Свидетельство следует за свидетельством; имя, возраст, род занятий, и затем – впечатления военного времени. Они продолжаются страница за страницей. Но в основе этой кажущейся простоты и ясности лежит скрупулёзный подход.

Алексиевич по преимуществу редактор. Сокращение каждого интервью – часов и часов материала – до яркой и содержательной страницы или двух само по себе является мастерством; оно заключается в том, что именно сохраняет Алексиевич. Сквозь свидетельства тянутся общие линии: на передний план выходит партизанский опыт наряду с сельской жизнью в условиях оккупации, ужасное знакомство с нацистским modus operandi (лат. «образ действия» – прим. пер.): чёрные руины, почерневшие люди, возмездие. «На заборах и столбах появились иностранные плакаты и листовки. Иностранные приказы. Пришли новые правила». (Вновь Зина Шиманская.) «Что-то свисало с дерева… Когда я поняла, что этим чем-то был человек, я замерла. И закрыла глаза…» (Инна Левкевич — 10 лет. Сейчас — инженер-строитель.)

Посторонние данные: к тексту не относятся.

/-- MDRAIN.reg (R306). -/
def execMdrainReg (c : Ctl) (d : VReg) (a : TReg) (s : State) : Host.Outcome State Fault Refusal :=
  s.run (.mdrainReg c d a) (fun x s => .ok (x.queue s (.mdrainReg c d a) (.drainReg d.val a.val)))

/-- MDRAIN.mem's effect at issue (R307). -/
def mdrainMemBody (c : Ctl) (slot : Slot) (rm : Rm) (nosat : Bool) (p : AReg) (a : TReg) (i r : SReg) : Body := fun x s =>
  let k := x.slot slot
  let ptr := x.a .d p.val
  let fmtOk := k.fmt == 0x0A || k.fmt == 8 || k.fmt == 9 || k.fmt == 0x0C || k.fmt == 0x0D
  (x.need (fmtOk && k.scale == 0) .illegal).bind fun _ =>
  (x.tileSpan s ptr (pFmt ptr == k.fmt) true i r).map fun y =>
    x.queue s (.mdrainMem c slot rm nosat p a i r) (.drainMem k.fmt rm nosat ptr a.val y.1 y.2)

/-- MDRAIN.mem (R307). -/
def execMdrainMem (c : Ctl) (slot : Slot) (rm : Rm) (nosat : Bool) (p : AReg) (a : TReg) (i r : SReg) (s : State) :
    Host.Outcome State Fault Refusal := s.run (.mdrainMem c slot rm nosat p a i r) (mdrainMemBody c slot rm nosat p a i r)

/-- The gangs of a block of a launch (R20). -/
def Launch.gangs (l : Launch) : Nat := (l.thr + 255) / 256

/-- The target pair names a tile of the launch, or a rank of the team; a tile at the device's own rank is one of this device (R308,
R354). -/
def Ctx.addOk (x : Ctx) (s : State) (t : Nat) : Bool :=
  let q := addTarget t
  let exists_ := decide (q.1.1 < x.l.nblk) && decide (q.1.2.1 < x.l.gangs) && decide (q.1.2.2 < x.l.hdr.tiles)
  field t 49 15 == 0 &&
    (match q.2 with
      | none => field t 36 12 == 0 && exists_
      | some r => s.feature x.l.vif 6 && decide (r < x.l.team) && (r != x.l.rank || exists_))

/-- MDRAIN.add's effect at issue (R308). -/
def mdrainAddBody (c : Ctl) (a : TReg) (t : SReg) : Body := fun x s =>
  let w := x.s2 .b t
  (x.need (x.addOk s w) .access).map fun _ => x.queue s (.mdrainAdd c a t) (.drainAdd a.val (BitVec.ofNat 64 w))

/-- MDRAIN.add (R308, R309, R339). -/
def execMdrainAdd (c : Ctl) (a : TReg) (t : SReg) (s : State) : Host.Outcome State Fault Refusal :=
  s.run (.mdrainAdd c a t) (mdrainAddBody c a t)

/-- TADD (R305). -/
def execTadd (c : Ctl) (d a b : TReg) (y : SReg) (s : State) : Host.Outcome State Fault Refusal :=
  s.run (.tadd c d a b y) (fun x s =>
    .ok (x.queue s (.tadd c d a b y) (.tadd d.val a.val b.val (x.s .c y.val 0).toNat (x.s .c y.val 1).toNat)))

/-- TSCALE (R305). -/
def execTscale (c : Ctl) (d a : TReg) (y : SReg) (s : State) : Host.Outcome State Fault Refusal :=
  s.run (.tscale c d a y) (fun x s => .ok (x.queue s (.tscale c d a y) (.tscale d.val a.val (x.s .c y.val 0).toNat)))

/-- The word of Table 13-5. -/
def State.mstatWord (s : State) (r : TileRef) : Nat :=
  let i := s.tileInfo r
  let mine := s.allOps.filter (fun o => o.job.isMloop && o.g.b == r.b && o.gang == r.gang && o.job.writes == [r.t])
  let any := fun (p : Nat → Bool) => (List.range 1024).any (fun k => p (s.tileAt r (k / 16) (k % 16)))
  fieldSum [(16, i.radd % 65536), (7, i.done), (6, b01 (mine.any (·.suspended))), (5, b01 (any fp32.isNan)),
    (4, b01 (any (fun v => v % 2 ^ 31 == fp32.infBits))), (3, b01 (s.prov r)), (2, b01 (mine.any (fun o => o.rows != 0)))]

/-- MSTAT (R310). -/
def execMstat (c : Ctl) (d : SReg) (a : TReg) (s : State) : Host.Outcome State Fault Refusal :=
  s.run (.mstat c d a) (fun x s =>
    let w := s.mstatWord { b := x.c.g.b, gang := x.c.g.gang, t := a.val }
    .ok (s.setGroup (x.g.begin { entry := x.entry (.mstat c d a), frag := x.f.lanes, res := toS false d w }), .step))

/-! ### Steps of an MLOOP -/

/-- An MLOOP's first step may be made: the state in which it has begun (R335 to R337). -/
def State.mloopBegin (s : State) (core : Nat) (o : TileOp) (d : Nat) : Option State :=
  if o.begun then some s
  else
    let begin_ := fun (t : State) => (t.setOp { o with begun := true }).setTileInfo (o.tile d) { t.tileInfo (o.tile d) with done := 0 }
    match o.delta with
    | some _ => if o.job.reads.any (fun t => s.prov (o.tile t)) then none else some (begin_ s)
    | none =>
      match s.stand o core o.job.reads (some d) with
      | .plain => some (begin_ s)
      | .linear l => some (begin_ (s.addSpur l o o.job.reads (some d) (.mloop o.id)))
      | .held => none

/-- Puts a tile instruction aside: it is suspended, its count leaves its flag, and an outstanding operation of its group, at its place in the
order of issue, stands for it in the replay queue (R302, R461). `o.entry` keeps the flag in which it counts again: none where its flag has
cleared, or clears, before it is done (R331). -/
def State.suspend (s : State) (o : TileOp) (tags : List Nat) : State :=
  match s.group? o.g with
  | none => s.setOp { o with suspended := true, data := none, sent := none }
  | some g =>
    let mine := fun (p : Pend) => p.entry.seq == o.seq && (p.doing == .quad || p.doing == .ready)
    let flag := if o.suspended then o.entry.flag else (g.pend.find? mine).bind (fun p => if p.doing = .quad then p.entry.flag else none)
    let g1 := (g.pend.filter mine).foldl (fun (h : Group) p => h.countOut p.entry.flag) g
    let mk : Pend := { entry := { o.entry with flag := none }, frag := o.frag, doing := .quad, tags }
    let pend := g1.pend.filter (fun p => !mine p && decide (p.entry.seq < o.seq)) ++ mk :: g1.pend.filter (fun p => !mine p && decide (o.seq ≤ p.entry.seq))
    (s.setOp { o with suspended := true, data := none, sent := none, entry := { o.entry with flag } }).setGroup { g1 with pend }
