/-- An outstanding access with its answer: its results, and the lanes left of an update that stopped at poison (R164). -/
def State.answered (s : State) (g : Group) (p : Pend) (r : Request) (c : Option Cause) (data : List (Option (List Byte))) : Pend :=
  match s.launch? g.ref.b.launch, s.entryCtx g { lanes := p.frag, pc := 0 } p.entry with
  | some l, some x =>
    match decodeInstr l.hdr.version p.entry.word p.entry.exts with
    | .error _ => { p with doing := .ready }
    | .ok i =>
      match c with
      | some k =>
        let va := match waitIdx i with
          | some (a, ix) => elemByte (x.a .a a.val) (x.idx ix (lowest p.entry.lanes)) % (if r.host then 2 ^ 57 else 2 ^ 45)
          | none => 0
        { p with doing := .ready, trap := some (refusedTrap r p.entry k va s.tick) }
      | none =>
        let q := x.answer i r.host data
        match q.2 with
        | none => { p with doing := .ready, res := q.1 }
        | some t =>
          let t1 := { p.entry.late t with tpc := p.entry.tpc }
          let updates := match i with | .atom .. | .atomf .. => true | _ => false
          let left := if updates then mkLanes (fun k => p.entry.lanes.getLsbD k && decide (lowest t.lanes ≤ k)) else p.entry.lanes
          -- the lanes before the poisoned one have been performed, and the watchpoint that they touched stays due
          let done := p.entry.lanes &&& ~~~left
          let watch := match waitIdx i with
            | some (a, ix) => if updates then x.watched s (x.a .a a.val) true true (x.elems (x.a .a a.val) ix 1 (lanesOf done)) else p.watch
            | none => p.watch
          { p with doing := .ready, res := q.1, trap := some t1, entry := { p.entry with lanes := left }, watch, hit := done }
  | _, _ => { p with doing := .ready }

/-- The group, resident or saved, that made a request. -/
def State.anyGroup? (s : State) (r : GRef) : Option Group := (s.groupsOf r.b).find? (fun g => g.ref == r)

/-- A test of a wait at a peer has its answer (R356). For an evicted block it is the wake test: one that ends the wait makes the
block ready, and the wait is tested again when the block resumes (R404). -/
def State.testAnswered (s : State) (g : Group) (f : Frag) (t : Test) (r : Request) (c : Option Cause) (data : List (Option (List Byte))) : State :=
  let lane := lowest f.lanes
  let w := (data.headD none).map leNat
  let again := fun (f : Frag) => { f with wait := .test { t with req := none, lastTest := s.time } }
  if (s.group? g.ref).isNone then
    let ends := c.isSome || (match w with | none => true | some m => t.holds m) || decide (t.timeout ≤ s.time - t.t0)
    match s.block? g.ref.b with
    | some b =>
      s.setBlock { b with place := if ends then .evicted true else b.place
                          saved := b.saved.map (fun (h : Group) => if h.ref = g.ref then h.setFrag lane (again f) else h) }
    | none => s
  else
    match c, w with
    | some k, _ => s.setGroup (g.sleepTrap lane f t.entry (refusedTrap r t.entry k (elemByte t.ptr t.idx % 2 ^ 45) s.tick))
    | none, none => s.setGroup (g.sleepTrap lane f t.entry { cause := .memerr, lanes := t.act, info := BitVec.ofNat 64 (elemByte t.ptr t.idx / 32 * 32), tpc := t.entry.tpc, arose := s.tick })
    | none, some m => s.tested g lane f { t with req := none } m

Свидетели Алексиевич рассказывают о домашних обысках, деревенских расправах, о собаках, которые преследовали детей. И о бомбёжках тоже. «Кто-то подсказал нам, что надо открывать рот, чтобы не оглушило. И вот открываешь рот, закрываешь уши, и все равно слышишь, как она летит… Это так страшно, что кожа не только на лице, на всем теле натягивается». (Нина Ярошевич — 9 лет. Сейчас — учитель физкультуры.)

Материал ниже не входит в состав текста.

-- ==== Sys2Proof/Certificates/Slice0/Obligations.lean ====
section
/-! DEFINITION. The statements for the provers. Each says what the spec's rules say of an instruction or of the machine; its
docstring names the rules. -/

open Sys2Proof Sys2Proof.Machine

/-! ### Vector integer instructions -/

/-- VADD, VSUB and VADDC (R265): wrapped, saturated as signed or as unsigned, and the sum with its carry; VMUL, VMULH and VMAD
(R266), of which VMUL and VMAD may be checked (R283): a check that passes changes no result, one that fails ends the instruction in
SOFTERR (R285).
The model's own choices it rests on are in log entry 44. -/
def Obligations.VectorArithmetic : Prop :=
  (∀ (c : Ctl) (d : VReg) (a b : Src),
     Yields (.vadd c .wrap d a b) (fun x => vec x d (fun l => x.src .a a 0 l + x.src .b b 0 l)) ∧
     Yields (.vadd c .sats d a b) (fun x => vec x d (fun l => BitVec.ofInt 32
       (min (max ((x.src .a a 0 l).toInt + (x.src .b b 0 l).toInt) (-2147483648)) 2147483647))) ∧
     Yields (.vadd c .satu d a b) (fun x => vec x d (fun l => BitVec.ofNat 32
       (min ((x.src .a a 0 l).toNat + (x.src .b b 0 l).toNat) 4294967295))) ∧
     Yields (.vsub c .wrap d a b) (fun x => vec x d (fun l => x.src .a a 0 l - x.src .b b 0 l)) ∧
     Yields (.vsub c .sats d a b) (fun x => vec x d (fun l => BitVec.ofInt 32
       (min (max ((x.src .a a 0 l).toInt - (x.src .b b 0 l).toInt) (-2147483648)) 2147483647))) ∧
     Yields (.vsub c .satu d a b) (fun x => vec x d (fun l => BitVec.ofNat 32
       ((x.src .a a 0 l).toNat - (x.src .b b 0 l).toNat))) ∧
     ∀ (sub : Bool) (pO : PReg) (pI : Option PReg),
       Yields (.vaddc c sub d pO a b pI) (fun x =>
         let carry := fun l => (match pI with | none => sub | some p => x.p .c p.val l).toNat
         let other := fun l => if sub then ~~~(x.src .b b 0 l) else x.src .b b 0 l
         vec x d (fun l => x.src .a a 0 l + other l + BitVec.ofNat 32 (carry l)) ++
           prd x pO (fun l => decide (4294967296 ≤ (x.src .a a 0 l).toNat + (other l).toNat + carry l)))) ∧
  (∀ (c : Ctl) (rc : Bool) (d : VReg) (a b e : Src),
     CheckedYields (.vmul c rc d a b) rc (vmulVals a b) (fun x => vec x d (fun l => x.src .a a 0 l * x.src .b b 0 l)) ∧
     Yields (.vmulh c true d a b) (fun x => vec x d (fun l => BitVec.ofNat 32
       ((x.src .a a 0 l).toNat * (x.src .b b 0 l).toNat / 4294967296))) ∧
     Yields (.vmulh c false d a b) (fun x => vec x d (fun l => BitVec.ofInt 32
       ((x.src .a a 0 l).toInt * (x.src .b b 0 l).toInt / 4294967296))) ∧
     CheckedYields (.vmad c rc d a b e) rc (vmadVals a b e) (fun x => vec x d (fun l => x.src .a a 0 l * x.src .b b 0 l + x.src .c e 0 l)))

/-- VAND, VOR, VXOR, VNOT and the shifts, whose count is taken whole (R267), and the bit fields VBFE and VBFI (R269). -/
def Obligations.VectorBits : Prop :=
  (∀ (c : Ctl) (d : VReg) (a b : Src),
     Yields (.vand c d a b) (fun x => vec x d (fun l => x.src .a a 0 l &&& x.src .b b 0 l)) ∧
     Yields (.vor c d a b) (fun x => vec x d (fun l => x.src .a a 0 l ||| x.src .b b 0 l)) ∧
     Yields (.vxor c d a b) (fun x => vec x d (fun l => x.src .a a 0 l ^^^ x.src .b b 0 l)) ∧
     Yields (.vnot c d a) (fun x => vec x d (fun l => ~~~(x.src .a a 0 l))) ∧
     Yields (.vshl c d a b) (fun x => vec x d (fun l =>
       let n := (x.src .b b 0 l).toNat
       if 32 ≤ n then 0 else x.src .a a 0 l <<< n)) ∧
     Yields (.vshr c d a b) (fun x => vec x d (fun l =>
       let n := (x.src .b b 0 l).toNat
       if 32 ≤ n then 0 else x.src .a a 0 l >>> n)) ∧
     Yields (.vsar c d a b) (fun x => vec x d (fun l =>
       let v := x.src .a a 0 l
       let n := (x.src .b b 0 l).toNat
       if 32 ≤ n then (if v.toInt < 0 then BitVec.allOnes 32 else 0) else BitVec.ofInt 32 (v.toInt / 2 ^ n)))) ∧
  (∀ (c : Ctl) (d : VReg) (a b e : Src),
     let pos := fun (k : Word) => k.toNat % 256
     let w := fun (k : Word) => k.toNat / 256 % 256
     let w' := fun (k : Word) => min (w k) (32 - pos k)
     (∀ sgn : Bool, Yields (.vbfe c sgn d a b) (fun x => vec x d (fun l =>
       let k := x.src .b b 0 l
       if 32 ≤ pos k ∨ w k = 0 then 0
       else
         let f := (x.src .a a 0 l).toNat / 2 ^ pos k % 2 ^ w' k
         if sgn ∧ 2 ^ (w' k - 1) ≤ f then BitVec.ofInt 32 ((f : Int) - 2 ^ w' k) else BitVec.ofNat 32 f))) ∧
     Yields (.vbfi c d a b e) (fun x => vec x d (fun l =>
       let k := x.src .c e 0 l
       let m := BitVec.ofNat 32 ((2 ^ w' k - 1) * 2 ^ pos k)
       if 32 ≤ pos k ∨ w k = 0 then x.src .a a 0 l
       else (x.src .a a 0 l &&& ~~~m) ||| ((x.src .b b 0 l <<< pos k) &&& m))))
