/-! ### State.setLineage -/

@[simp] theorem setLineage_tick (s : State) (l : Lineage) : (s.setLineage l).tick = s.tick := rfl
@[simp] theorem setLineage_agenda (s : State) (l : Lineage) : (s.setLineage l).agenda = s.agenda := rfl
@[simp] theorem setLineage_cur (s : State) (l : Lineage) : (s.setLineage l).cur = s.cur := rfl
@[simp] theorem setLineage_strikes (s : State) (l : Lineage) : (s.setLineage l).strikes = s.strikes := rfl
@[simp] theorem setLineage_time (s : State) (l : Lineage) : (s.setLineage l).time = s.time := rfl
@[simp] theorem setLineage_serial (s : State) (l : Lineage) : (s.setLineage l).serial = s.serial := rfl
@[simp] theorem setLineage_groups (s : State) (l : Lineage) : (s.setLineage l).groups = s.groups := rfl
@[simp] theorem setLineage_blocks (s : State) (l : Lineage) : (s.setLineage l).blocks = s.blocks := rfl
@[simp] theorem setLineage_launches (s : State) (l : Lineage) : (s.setLineage l).launches = s.launches := rfl
@[simp] theorem setLineage_copies (s : State) (l : Lineage) : (s.setLineage l).copies = s.copies := rfl
@[simp] theorem setLineage_landed (s : State) (l : Lineage) : (s.setLineage l).landed = s.landed := rfl
@[simp] theorem setLineage_quads (s : State) (l : Lineage) : (s.setLineage l).quads = s.quads := rfl
@[simp] theorem setLineage_tileAdds (s : State) (l : Lineage) : (s.setLineage l).tileAdds = s.tileAdds := rfl
@[simp] theorem setLineage_chunks (s : State) (l : Lineage) : (s.setLineage l).chunks = s.chunks := rfl
@[simp] theorem setLineage_misses (s : State) (l : Lineage) : (s.setLineage l).misses = s.misses := rfl
@[simp] theorem setLineage_requests (s : State) (l : Lineage) : (s.setLineage l).requests = s.requests := rfl
@[simp] theorem setLineage_peerWaits (s : State) (l : Lineage) : (s.setLineage l).peerWaits = s.peerWaits := rfl
@[simp] theorem setLineage_colls (s : State) (l : Lineage) : (s.setLineage l).colls = s.colls := rfl
@[simp] theorem setLineage_members (s : State) (l : Lineage) : (s.setLineage l).members = s.members := rfl
@[simp] theorem setLineage_portsFailed (s : State) (l : Lineage) : (s.setLineage l).portsFailed = s.portsFailed := rfl
@[simp] theorem setLineage_sent (s : State) (l : Lineage) : (s.setLineage l).sent = s.sent := rfl
@[simp] theorem setLineage_hbm (s : State) (l : Lineage) : (s.setLineage l).hbm = s.hbm := rfl
@[simp] theorem setLineage_band (s : State) (l : Lineage) : (s.setLineage l).band = s.band := rfl
@[simp] theorem setLineage_host (s : State) (l : Lineage) : (s.setLineage l).host = s.host := rfl
@[simp] theorem setLineage_caches (s : State) (l : Lineage) : (s.setLineage l).caches = s.caches := rfl
@[simp] theorem setLineage_owners (s : State) (l : Lineage) : (s.setLineage l).owners = s.owners := rfl
@[simp] theorem setLineage_snoops (s : State) (l : Lineage) : (s.setLineage l).snoops = s.snoops := rfl
@[simp] theorem setLineage_filters (s : State) (l : Lineage) : (s.setLineage l).filters = s.filters := rfl
@[simp] theorem setLineage_filtersBuilt (s : State) (l : Lineage) : (s.setLineage l).filtersBuilt = s.filtersBuilt := rfl
@[simp] theorem setLineage_mshrs (s : State) (l : Lineage) : (s.setLineage l).mshrs = s.mshrs := rfl
@[simp] theorem setLineage_tlbs (s : State) (l : Lineage) : (s.setLineage l).tlbs = s.tlbs := rfl
@[simp] theorem setLineage_invals (s : State) (l : Lineage) : (s.setLineage l).invals = s.invals := rfl
@[simp] theorem setLineage_ilines (s : State) (l : Lineage) : (s.setLineage l).ilines = s.ilines := rfl
@[simp] theorem setLineage_split (s : State) (l : Lineage) : (s.setLineage l).split = s.split := rfl
@[simp] theorem setLineage_live (s : State) (l : Lineage) : (s.setLineage l).live = s.live := rfl
@[simp] theorem setLineage_chans (s : State) (l : Lineage) : (s.setLineage l).chans = s.chans := rfl
@[simp] theorem setLineage_reserved (s : State) (l : Lineage) : (s.setLineage l).reserved = s.reserved := rfl
@[simp] theorem setLineage_reservedBand (s : State) (l : Lineage) : (s.setLineage l).reservedBand = s.reservedBand := rfl
@[simp] theorem setLineage_devKver (s : State) (l : Lineage) : (s.setLineage l).devKver = s.devKver := rfl
@[simp] theorem setLineage_counters (s : State) (l : Lineage) : (s.setLineage l).counters = s.counters := rfl
@[simp] theorem setLineage_perf (s : State) (l : Lineage) : (s.setLineage l).perf = s.perf := rfl
@[simp] theorem setLineage_patrolHours (s : State) (l : Lineage) : (s.setLineage l).patrolHours = s.patrolHours := rfl
@[simp] theorem setLineage_vifs (s : State) (l : Lineage) : (s.setLineage l).vifs = s.vifs := rfl
@[simp] theorem setLineage_errors (s : State) (l : Lineage) : (s.setLineage l).errors = s.errors := rfl
@[simp] theorem setLineage_windowPages (s : State) (l : Lineage) : (s.setLineage l).windowPages = s.windowPages := rfl
@[simp] theorem setLineage_linksFailed (s : State) (l : Lineage) : (s.setLineage l).linksFailed = s.linksFailed := rfl
@[simp] theorem setLineage_lostDies (s : State) (l : Lineage) : (s.setLineage l).lostDies = s.lostDies := rfl
@[simp] theorem setLineage_failedDies (s : State) (l : Lineage) : (s.setLineage l).failedDies = s.failedDies := rfl
@[simp] theorem setLineage_degraded (s : State) (l : Lineage) : (s.setLineage l).degraded = s.degraded := rfl
@[simp] theorem setLineage_fwVersion (s : State) (l : Lineage) : (s.setLineage l).fwVersion = s.fwVersion := rfl
@[simp] theorem setLineage_fwMin (s : State) (l : Lineage) : (s.setLineage l).fwMin = s.fwMin := rfl
@[simp] theorem setLineage_flash (s : State) (l : Lineage) : (s.setLineage l).flash = s.flash := rfl
@[simp] theorem setLineage_recovery (s : State) (l : Lineage) : (s.setLineage l).recovery = s.recovery := rfl
@[simp] theorem setLineage_powerLimit (s : State) (l : Lineage) : (s.setLineage l).powerLimit = s.powerLimit := rfl
@[simp] theorem setLineage_freq (s : State) (l : Lineage) : (s.setLineage l).freq = s.freq := rfl
@[simp] theorem setLineage_freqBounds (s : State) (l : Lineage) : (s.setLineage l).freqBounds = s.freqBounds := rfl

Чтение этих свидетельств безжалостно, и таковой была война, которую пережили эти дети: Алексиевич хочет, чтобы читатель это прочувствовал. «Я скучаю по детству, – говорит Вася Харевский, тогда четырёхлетний, теперь архитектор. – Оно выпало из моей жизни. Вместо детства была война».

Но при всём ужасе и схожести переживаний, хор Алексиевич никогда не превращается в какофонию. Тот факт, что каждый рассказ остаётся самостоятельным, является подтверждением её внимательного отношения к личному и конкретному. Снова Инна Левкевич: «Сестре Ирме было семь лет, она несла примус и мамины туфли, страшно боялась потерять эти туфли. Туфли были новые, бледно-розового цвета, с граненым каблуком. Мама взяла их нечаянно, а может, потому что это была у нее самая красивая вещь». Римма Познякова, 6 лет, теперь рабочая: «Наш дом сгорел, наш сад сгорел, на яблонях висели печёные яблоки. Мы собрали их и ели». Алексиевич знает, что отпечатается в сознании читателя – и что ухнет в животе. Нина Ярошевич: «Повешенные были такие замерзшие, что они звенели. Как звенят замерзшие деревья в лесу…»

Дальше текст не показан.